Stored entries
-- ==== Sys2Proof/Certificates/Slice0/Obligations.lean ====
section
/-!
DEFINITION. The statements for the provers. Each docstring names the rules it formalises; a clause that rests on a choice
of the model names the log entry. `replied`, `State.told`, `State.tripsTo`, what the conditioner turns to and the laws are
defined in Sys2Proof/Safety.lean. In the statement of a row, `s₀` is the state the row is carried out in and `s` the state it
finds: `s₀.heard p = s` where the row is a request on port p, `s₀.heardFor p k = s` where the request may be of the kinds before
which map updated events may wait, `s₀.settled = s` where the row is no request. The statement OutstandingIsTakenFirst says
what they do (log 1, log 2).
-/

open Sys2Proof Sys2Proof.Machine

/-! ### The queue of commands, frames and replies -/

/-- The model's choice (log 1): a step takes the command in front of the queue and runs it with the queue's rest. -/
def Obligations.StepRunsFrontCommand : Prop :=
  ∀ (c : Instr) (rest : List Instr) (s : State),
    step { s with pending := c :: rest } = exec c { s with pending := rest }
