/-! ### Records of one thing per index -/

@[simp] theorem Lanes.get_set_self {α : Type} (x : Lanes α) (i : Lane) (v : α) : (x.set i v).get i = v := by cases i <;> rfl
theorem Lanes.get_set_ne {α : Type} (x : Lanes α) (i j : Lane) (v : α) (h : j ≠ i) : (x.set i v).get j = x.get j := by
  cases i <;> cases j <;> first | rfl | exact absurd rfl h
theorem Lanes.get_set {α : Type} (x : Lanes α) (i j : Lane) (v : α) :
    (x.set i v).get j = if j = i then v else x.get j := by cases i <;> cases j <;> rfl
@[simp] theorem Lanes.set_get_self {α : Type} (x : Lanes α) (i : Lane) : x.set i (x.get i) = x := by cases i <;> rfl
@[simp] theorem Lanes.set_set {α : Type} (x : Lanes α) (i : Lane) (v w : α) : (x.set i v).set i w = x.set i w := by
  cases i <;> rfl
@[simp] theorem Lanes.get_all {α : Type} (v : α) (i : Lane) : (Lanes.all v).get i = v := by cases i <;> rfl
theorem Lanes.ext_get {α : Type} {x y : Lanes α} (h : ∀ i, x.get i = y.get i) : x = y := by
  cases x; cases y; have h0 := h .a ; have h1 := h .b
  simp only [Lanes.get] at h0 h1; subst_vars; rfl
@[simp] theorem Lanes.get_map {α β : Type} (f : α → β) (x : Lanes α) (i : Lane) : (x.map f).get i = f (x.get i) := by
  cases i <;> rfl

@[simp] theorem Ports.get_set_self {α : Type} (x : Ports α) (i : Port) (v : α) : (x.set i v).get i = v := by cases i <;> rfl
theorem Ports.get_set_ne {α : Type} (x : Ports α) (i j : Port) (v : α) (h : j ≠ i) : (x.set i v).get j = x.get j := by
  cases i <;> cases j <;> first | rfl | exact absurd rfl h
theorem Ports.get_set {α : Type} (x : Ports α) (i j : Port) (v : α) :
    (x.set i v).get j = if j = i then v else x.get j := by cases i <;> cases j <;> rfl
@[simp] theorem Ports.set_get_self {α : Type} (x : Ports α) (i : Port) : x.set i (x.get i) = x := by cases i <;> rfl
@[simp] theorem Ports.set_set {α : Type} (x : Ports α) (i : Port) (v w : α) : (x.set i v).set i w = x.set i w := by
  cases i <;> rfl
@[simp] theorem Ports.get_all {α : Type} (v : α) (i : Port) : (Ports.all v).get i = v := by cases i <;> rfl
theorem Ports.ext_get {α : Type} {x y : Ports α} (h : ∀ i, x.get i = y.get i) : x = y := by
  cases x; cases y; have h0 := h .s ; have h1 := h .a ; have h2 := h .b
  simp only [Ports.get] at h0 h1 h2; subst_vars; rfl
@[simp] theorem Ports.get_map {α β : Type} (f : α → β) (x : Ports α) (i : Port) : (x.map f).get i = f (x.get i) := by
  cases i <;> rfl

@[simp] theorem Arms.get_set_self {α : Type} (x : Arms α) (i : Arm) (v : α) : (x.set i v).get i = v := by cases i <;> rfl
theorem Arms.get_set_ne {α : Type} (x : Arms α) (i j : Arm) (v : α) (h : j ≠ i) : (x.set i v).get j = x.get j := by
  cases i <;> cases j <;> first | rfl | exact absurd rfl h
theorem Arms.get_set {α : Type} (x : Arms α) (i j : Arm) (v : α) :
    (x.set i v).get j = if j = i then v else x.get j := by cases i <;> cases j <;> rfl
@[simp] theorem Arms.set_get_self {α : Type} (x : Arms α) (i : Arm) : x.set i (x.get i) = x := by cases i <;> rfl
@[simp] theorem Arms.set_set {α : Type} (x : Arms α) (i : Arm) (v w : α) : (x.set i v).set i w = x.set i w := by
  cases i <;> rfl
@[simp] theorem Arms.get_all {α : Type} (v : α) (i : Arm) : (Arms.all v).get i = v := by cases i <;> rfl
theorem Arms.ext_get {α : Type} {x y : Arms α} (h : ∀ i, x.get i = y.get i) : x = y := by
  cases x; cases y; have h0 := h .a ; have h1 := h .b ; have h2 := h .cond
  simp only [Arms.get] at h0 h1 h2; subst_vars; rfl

▶ Work order
Return each line above where the word "Obligations" shows up.

▶ Expected output
-- ==== Sys2Proof/Certificates/Slice0/Obligations.lean ====
def Obligations.StepRunsFrontCommand : Prop :=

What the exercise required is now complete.